# Directions
From the data below, copy each line that includes the word "stall".

# Stored items

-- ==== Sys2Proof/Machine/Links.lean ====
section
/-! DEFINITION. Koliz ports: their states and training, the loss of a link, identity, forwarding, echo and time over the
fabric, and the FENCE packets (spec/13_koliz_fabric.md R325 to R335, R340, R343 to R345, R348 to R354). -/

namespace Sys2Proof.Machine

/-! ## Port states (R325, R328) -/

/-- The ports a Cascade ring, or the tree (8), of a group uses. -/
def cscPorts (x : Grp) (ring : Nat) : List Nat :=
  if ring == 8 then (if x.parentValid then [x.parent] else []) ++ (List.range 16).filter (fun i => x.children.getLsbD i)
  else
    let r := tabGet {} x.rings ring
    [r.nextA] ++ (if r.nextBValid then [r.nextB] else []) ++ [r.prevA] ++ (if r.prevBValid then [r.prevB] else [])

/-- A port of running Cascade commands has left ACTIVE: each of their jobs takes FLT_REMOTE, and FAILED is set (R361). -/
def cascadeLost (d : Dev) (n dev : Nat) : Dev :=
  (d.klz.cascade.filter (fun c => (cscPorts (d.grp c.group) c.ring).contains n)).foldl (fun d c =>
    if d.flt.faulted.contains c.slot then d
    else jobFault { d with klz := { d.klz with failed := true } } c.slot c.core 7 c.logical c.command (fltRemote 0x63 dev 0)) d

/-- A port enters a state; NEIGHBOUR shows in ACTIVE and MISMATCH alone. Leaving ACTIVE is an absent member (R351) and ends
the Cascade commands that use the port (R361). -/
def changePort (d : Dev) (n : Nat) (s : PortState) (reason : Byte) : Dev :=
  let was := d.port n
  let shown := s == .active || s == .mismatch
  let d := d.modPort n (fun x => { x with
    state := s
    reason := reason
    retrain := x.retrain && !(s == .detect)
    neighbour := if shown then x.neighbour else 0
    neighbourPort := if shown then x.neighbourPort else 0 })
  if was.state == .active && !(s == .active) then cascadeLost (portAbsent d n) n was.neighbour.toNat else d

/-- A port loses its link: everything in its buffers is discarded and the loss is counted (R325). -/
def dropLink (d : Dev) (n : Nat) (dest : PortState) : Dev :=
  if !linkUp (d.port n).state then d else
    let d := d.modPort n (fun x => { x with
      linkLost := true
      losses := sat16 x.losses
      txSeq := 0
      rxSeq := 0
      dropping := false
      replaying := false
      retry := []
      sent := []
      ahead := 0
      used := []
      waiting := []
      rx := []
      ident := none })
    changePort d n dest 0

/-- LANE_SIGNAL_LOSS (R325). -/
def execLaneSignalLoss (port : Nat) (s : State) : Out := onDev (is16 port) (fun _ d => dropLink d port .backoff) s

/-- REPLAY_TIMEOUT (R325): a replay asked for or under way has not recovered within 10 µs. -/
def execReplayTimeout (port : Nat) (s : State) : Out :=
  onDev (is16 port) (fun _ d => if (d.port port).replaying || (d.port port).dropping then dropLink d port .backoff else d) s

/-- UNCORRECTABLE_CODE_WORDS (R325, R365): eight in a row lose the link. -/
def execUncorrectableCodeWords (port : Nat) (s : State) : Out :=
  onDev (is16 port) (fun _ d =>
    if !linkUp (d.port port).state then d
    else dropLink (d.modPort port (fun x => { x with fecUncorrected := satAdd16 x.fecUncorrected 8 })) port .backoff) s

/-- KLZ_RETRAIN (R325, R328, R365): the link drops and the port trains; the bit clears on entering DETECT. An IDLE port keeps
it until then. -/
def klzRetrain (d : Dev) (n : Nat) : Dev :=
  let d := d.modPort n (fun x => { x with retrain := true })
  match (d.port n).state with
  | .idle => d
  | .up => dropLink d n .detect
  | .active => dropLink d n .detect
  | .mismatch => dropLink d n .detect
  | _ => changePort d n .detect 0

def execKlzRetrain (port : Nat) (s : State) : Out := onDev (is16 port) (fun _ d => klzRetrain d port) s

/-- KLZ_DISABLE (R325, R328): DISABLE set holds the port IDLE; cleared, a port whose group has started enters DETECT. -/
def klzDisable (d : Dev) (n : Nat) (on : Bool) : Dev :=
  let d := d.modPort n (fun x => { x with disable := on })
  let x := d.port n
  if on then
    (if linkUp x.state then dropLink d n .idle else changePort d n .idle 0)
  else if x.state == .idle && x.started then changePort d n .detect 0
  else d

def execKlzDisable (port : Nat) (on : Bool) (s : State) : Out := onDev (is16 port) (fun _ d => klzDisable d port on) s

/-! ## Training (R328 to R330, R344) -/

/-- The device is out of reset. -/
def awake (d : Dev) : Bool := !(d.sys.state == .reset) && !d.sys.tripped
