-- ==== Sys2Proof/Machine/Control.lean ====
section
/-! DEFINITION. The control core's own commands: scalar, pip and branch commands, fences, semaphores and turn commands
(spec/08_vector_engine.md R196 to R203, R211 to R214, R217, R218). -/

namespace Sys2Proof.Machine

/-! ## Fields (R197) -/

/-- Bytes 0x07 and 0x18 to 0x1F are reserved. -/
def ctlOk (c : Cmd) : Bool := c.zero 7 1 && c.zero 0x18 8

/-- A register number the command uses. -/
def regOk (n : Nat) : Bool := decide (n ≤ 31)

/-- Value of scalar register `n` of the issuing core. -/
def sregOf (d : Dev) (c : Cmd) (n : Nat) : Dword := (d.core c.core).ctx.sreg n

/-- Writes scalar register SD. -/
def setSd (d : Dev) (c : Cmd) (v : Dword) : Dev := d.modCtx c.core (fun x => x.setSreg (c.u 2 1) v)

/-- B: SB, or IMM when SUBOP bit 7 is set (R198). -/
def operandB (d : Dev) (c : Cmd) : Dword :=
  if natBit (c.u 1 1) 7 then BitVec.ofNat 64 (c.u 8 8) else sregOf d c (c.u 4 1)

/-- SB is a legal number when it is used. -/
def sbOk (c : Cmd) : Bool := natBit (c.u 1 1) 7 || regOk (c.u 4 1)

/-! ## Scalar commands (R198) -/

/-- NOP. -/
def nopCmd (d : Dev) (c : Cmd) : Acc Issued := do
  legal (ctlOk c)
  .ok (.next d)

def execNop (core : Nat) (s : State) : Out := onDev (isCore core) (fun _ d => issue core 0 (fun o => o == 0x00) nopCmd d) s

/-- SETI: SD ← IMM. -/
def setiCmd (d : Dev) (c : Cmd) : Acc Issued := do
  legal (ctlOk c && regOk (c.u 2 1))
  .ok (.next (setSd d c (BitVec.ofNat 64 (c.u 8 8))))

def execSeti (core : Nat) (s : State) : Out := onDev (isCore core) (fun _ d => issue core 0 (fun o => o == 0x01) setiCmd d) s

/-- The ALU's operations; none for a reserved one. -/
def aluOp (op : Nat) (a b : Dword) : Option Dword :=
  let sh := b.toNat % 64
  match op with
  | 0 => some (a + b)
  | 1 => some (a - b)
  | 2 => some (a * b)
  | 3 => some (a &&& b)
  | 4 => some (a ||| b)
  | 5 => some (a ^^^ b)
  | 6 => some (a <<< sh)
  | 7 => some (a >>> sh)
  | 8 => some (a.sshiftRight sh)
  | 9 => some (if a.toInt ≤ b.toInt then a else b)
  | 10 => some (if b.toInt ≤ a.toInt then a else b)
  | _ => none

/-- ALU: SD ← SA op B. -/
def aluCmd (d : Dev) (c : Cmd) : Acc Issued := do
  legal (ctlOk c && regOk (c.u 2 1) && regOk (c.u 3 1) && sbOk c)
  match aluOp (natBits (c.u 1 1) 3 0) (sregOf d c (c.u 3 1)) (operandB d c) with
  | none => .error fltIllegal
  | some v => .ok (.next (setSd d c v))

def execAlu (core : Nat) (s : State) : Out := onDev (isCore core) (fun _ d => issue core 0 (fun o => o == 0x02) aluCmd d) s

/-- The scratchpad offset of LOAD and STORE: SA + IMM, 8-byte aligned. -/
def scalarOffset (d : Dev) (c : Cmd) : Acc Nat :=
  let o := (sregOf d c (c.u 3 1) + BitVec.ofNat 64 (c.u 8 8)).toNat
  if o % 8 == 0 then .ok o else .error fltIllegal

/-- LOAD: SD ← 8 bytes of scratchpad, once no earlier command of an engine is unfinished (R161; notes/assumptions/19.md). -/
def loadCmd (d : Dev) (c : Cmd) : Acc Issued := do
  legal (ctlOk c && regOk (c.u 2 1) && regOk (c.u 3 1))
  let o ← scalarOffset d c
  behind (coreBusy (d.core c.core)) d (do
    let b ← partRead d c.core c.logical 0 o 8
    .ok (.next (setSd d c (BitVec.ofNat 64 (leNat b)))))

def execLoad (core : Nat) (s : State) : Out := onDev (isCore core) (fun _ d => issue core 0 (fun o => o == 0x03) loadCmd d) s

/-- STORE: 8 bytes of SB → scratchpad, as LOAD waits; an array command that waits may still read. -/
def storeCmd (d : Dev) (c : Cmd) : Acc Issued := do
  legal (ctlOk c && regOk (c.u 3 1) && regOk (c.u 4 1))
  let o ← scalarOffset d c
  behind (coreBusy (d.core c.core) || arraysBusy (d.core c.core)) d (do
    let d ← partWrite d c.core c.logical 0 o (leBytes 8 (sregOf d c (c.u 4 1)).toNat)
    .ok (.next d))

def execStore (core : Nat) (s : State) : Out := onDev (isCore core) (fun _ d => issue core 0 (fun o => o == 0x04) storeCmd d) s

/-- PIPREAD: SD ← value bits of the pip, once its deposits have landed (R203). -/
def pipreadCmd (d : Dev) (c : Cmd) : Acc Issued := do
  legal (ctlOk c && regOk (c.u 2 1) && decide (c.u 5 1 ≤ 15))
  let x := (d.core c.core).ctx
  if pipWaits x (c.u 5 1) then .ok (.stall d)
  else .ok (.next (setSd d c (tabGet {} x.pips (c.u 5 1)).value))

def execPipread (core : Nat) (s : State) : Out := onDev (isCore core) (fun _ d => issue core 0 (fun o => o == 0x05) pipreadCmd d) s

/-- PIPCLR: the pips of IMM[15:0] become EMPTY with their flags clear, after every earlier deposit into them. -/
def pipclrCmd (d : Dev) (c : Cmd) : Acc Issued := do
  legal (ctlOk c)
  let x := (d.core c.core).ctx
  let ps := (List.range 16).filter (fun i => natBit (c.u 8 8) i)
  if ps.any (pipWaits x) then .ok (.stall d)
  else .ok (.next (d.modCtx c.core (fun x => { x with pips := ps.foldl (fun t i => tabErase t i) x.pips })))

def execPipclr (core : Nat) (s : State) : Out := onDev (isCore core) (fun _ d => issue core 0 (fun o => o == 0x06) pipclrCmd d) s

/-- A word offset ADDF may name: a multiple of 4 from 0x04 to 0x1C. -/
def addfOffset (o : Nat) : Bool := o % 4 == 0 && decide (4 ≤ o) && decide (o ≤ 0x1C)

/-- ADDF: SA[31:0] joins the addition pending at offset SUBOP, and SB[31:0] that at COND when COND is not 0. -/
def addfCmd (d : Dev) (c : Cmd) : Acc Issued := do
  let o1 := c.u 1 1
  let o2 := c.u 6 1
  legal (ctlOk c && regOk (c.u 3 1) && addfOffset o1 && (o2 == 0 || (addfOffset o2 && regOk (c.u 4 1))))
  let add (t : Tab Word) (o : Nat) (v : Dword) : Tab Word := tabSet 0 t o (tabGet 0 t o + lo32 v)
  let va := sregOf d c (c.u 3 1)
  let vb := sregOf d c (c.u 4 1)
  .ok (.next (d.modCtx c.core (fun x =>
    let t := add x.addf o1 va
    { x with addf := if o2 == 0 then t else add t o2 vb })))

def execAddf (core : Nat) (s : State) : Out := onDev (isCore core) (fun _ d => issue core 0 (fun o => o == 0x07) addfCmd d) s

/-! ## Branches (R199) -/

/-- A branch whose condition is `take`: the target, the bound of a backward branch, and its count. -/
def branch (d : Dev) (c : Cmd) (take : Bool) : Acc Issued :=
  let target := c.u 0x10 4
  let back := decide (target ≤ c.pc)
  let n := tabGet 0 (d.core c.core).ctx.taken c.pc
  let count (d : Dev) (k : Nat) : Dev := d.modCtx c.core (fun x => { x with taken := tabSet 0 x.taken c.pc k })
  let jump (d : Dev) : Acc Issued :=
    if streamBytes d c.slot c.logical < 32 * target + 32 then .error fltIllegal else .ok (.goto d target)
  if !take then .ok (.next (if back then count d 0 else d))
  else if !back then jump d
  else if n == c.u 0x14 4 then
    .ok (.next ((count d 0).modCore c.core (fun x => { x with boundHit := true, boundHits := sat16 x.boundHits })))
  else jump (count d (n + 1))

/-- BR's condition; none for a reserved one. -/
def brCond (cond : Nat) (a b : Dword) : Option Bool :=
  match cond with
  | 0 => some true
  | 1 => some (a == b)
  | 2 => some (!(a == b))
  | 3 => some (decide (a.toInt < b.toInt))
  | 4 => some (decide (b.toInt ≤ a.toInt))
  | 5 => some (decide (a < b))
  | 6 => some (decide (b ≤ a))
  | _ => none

* * *

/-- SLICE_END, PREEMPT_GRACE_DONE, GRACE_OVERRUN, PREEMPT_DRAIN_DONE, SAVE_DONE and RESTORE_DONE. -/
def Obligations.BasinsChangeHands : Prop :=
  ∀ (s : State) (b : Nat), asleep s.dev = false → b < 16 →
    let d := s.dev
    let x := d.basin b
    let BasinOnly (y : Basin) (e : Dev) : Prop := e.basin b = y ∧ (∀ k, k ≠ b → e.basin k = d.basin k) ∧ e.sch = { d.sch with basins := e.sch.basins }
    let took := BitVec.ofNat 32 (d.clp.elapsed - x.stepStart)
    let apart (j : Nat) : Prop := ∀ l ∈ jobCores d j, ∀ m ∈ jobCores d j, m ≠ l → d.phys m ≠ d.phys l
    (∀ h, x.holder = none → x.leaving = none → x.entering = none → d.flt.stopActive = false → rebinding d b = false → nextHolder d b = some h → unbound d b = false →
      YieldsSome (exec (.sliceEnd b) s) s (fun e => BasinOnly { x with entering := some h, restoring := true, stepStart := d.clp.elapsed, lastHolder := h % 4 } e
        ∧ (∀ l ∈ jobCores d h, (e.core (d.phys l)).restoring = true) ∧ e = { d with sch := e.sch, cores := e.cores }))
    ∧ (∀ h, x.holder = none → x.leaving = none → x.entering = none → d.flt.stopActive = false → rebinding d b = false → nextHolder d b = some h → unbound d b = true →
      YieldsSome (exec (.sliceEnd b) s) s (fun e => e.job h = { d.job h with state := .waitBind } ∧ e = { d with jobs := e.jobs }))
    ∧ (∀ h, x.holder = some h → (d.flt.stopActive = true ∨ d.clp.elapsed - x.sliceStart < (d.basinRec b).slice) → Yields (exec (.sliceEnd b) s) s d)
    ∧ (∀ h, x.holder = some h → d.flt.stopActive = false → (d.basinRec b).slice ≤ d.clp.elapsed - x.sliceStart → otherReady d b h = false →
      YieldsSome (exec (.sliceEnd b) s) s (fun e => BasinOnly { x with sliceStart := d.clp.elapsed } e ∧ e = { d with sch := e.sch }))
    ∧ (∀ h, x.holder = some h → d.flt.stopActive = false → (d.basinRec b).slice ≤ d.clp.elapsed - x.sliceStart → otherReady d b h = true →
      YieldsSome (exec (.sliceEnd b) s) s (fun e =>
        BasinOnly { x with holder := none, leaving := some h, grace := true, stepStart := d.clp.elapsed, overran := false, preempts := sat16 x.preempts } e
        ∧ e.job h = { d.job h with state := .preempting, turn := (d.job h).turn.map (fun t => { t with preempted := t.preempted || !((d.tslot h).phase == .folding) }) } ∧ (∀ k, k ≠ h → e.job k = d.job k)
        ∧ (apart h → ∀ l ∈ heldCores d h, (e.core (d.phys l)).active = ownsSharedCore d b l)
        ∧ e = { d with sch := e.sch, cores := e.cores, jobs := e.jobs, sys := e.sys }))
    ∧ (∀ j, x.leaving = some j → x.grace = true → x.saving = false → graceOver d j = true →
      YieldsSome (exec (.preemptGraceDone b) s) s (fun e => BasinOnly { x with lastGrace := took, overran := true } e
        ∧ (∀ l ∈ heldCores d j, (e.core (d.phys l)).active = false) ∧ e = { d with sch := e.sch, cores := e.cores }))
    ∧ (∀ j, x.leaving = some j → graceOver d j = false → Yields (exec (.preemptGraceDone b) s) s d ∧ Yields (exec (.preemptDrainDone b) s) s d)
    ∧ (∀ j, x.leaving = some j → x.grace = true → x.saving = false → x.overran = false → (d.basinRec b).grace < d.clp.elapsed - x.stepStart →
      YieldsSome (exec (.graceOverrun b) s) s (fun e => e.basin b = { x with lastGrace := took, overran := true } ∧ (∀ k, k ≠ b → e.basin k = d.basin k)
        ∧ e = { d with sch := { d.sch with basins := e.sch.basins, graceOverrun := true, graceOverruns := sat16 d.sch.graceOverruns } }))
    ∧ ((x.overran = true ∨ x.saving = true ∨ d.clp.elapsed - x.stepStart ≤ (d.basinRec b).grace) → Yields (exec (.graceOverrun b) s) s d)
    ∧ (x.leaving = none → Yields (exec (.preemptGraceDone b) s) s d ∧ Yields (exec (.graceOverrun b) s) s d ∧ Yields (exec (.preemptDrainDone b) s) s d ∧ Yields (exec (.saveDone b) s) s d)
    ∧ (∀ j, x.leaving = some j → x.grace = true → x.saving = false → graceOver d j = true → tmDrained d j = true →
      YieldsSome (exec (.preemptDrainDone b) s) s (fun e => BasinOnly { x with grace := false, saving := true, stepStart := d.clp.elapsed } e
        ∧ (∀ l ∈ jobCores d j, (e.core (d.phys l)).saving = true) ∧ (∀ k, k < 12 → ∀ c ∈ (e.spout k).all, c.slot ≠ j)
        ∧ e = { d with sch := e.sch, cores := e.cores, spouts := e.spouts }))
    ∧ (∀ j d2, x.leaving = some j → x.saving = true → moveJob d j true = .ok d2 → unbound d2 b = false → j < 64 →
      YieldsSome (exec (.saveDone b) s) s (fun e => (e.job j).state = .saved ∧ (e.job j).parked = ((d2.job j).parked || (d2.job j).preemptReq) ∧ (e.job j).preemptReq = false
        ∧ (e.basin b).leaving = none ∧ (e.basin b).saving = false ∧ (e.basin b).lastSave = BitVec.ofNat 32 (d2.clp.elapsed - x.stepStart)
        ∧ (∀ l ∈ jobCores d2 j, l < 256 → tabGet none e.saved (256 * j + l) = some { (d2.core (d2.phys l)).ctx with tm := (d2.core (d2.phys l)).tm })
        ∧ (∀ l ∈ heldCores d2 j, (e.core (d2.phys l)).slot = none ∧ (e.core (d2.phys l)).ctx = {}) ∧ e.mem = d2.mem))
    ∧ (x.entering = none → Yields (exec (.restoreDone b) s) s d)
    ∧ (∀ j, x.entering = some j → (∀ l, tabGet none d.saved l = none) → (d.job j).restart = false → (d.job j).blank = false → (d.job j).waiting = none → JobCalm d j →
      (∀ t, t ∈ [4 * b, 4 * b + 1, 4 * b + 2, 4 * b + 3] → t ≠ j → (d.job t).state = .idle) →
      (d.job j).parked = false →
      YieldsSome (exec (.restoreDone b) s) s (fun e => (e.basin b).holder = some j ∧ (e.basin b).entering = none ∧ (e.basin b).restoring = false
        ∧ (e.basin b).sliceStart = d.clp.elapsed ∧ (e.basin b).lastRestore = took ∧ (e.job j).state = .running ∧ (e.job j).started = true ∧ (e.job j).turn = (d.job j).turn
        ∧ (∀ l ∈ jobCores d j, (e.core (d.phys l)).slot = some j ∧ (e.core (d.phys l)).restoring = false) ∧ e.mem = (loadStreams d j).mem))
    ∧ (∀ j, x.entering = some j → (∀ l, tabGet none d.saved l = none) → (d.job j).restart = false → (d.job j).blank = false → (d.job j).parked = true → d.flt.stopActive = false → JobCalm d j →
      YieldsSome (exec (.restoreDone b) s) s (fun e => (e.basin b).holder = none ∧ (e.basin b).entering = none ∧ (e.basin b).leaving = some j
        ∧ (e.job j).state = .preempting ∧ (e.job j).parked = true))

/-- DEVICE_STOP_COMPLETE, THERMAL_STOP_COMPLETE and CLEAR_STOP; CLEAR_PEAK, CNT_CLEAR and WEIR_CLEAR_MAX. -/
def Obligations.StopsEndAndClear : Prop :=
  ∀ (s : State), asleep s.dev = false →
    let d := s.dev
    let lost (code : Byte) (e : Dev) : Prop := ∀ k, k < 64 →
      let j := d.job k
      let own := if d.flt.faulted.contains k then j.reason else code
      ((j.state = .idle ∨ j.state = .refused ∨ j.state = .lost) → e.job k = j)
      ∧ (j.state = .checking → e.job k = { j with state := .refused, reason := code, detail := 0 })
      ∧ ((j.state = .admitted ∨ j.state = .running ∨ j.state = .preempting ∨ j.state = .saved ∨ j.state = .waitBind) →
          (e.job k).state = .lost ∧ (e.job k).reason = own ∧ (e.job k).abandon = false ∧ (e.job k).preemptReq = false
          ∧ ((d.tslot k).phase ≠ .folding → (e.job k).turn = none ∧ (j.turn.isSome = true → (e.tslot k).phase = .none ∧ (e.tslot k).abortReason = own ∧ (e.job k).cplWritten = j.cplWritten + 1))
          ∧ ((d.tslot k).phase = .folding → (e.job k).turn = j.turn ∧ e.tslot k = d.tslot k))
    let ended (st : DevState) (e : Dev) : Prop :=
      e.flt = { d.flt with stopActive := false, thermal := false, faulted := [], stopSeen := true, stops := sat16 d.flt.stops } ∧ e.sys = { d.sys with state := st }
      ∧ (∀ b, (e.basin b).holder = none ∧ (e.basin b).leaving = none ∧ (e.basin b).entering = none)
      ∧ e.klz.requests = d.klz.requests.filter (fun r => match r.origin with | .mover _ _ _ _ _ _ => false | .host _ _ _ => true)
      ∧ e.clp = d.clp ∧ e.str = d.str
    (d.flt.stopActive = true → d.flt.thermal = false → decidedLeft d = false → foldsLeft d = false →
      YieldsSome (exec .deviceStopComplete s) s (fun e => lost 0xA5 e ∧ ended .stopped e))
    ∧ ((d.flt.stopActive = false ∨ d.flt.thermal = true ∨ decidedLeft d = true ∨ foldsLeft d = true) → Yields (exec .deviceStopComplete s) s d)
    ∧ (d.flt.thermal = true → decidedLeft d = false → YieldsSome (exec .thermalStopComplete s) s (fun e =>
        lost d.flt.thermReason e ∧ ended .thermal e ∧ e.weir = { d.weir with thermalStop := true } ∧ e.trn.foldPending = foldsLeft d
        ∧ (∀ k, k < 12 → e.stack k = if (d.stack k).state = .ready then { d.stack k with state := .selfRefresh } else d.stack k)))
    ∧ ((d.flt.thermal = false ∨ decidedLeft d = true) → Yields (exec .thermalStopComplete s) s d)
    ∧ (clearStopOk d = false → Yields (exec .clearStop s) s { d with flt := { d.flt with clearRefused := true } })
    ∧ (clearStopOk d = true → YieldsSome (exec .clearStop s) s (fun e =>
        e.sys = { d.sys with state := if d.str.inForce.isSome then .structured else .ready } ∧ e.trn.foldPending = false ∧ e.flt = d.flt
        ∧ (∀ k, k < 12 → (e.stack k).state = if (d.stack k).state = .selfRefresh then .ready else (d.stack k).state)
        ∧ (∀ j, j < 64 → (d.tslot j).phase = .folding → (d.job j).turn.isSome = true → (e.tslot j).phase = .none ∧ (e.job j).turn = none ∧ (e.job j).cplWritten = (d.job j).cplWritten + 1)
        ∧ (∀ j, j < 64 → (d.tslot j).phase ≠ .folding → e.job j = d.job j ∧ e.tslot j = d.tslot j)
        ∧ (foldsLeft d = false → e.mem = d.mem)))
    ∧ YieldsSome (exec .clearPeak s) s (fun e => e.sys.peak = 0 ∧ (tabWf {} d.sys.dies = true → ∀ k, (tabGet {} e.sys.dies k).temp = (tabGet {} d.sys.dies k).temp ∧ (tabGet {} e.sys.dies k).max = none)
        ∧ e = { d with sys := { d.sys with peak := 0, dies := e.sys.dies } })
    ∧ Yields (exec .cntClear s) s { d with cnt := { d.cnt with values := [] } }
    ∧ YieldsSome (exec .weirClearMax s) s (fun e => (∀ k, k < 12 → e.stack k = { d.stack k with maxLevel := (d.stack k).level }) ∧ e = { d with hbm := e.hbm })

# Answer below
  if pipWaits x (c.u 5 1) then .ok (.stall d)
  if ps.any (pipWaits x) then .ok (.stall d)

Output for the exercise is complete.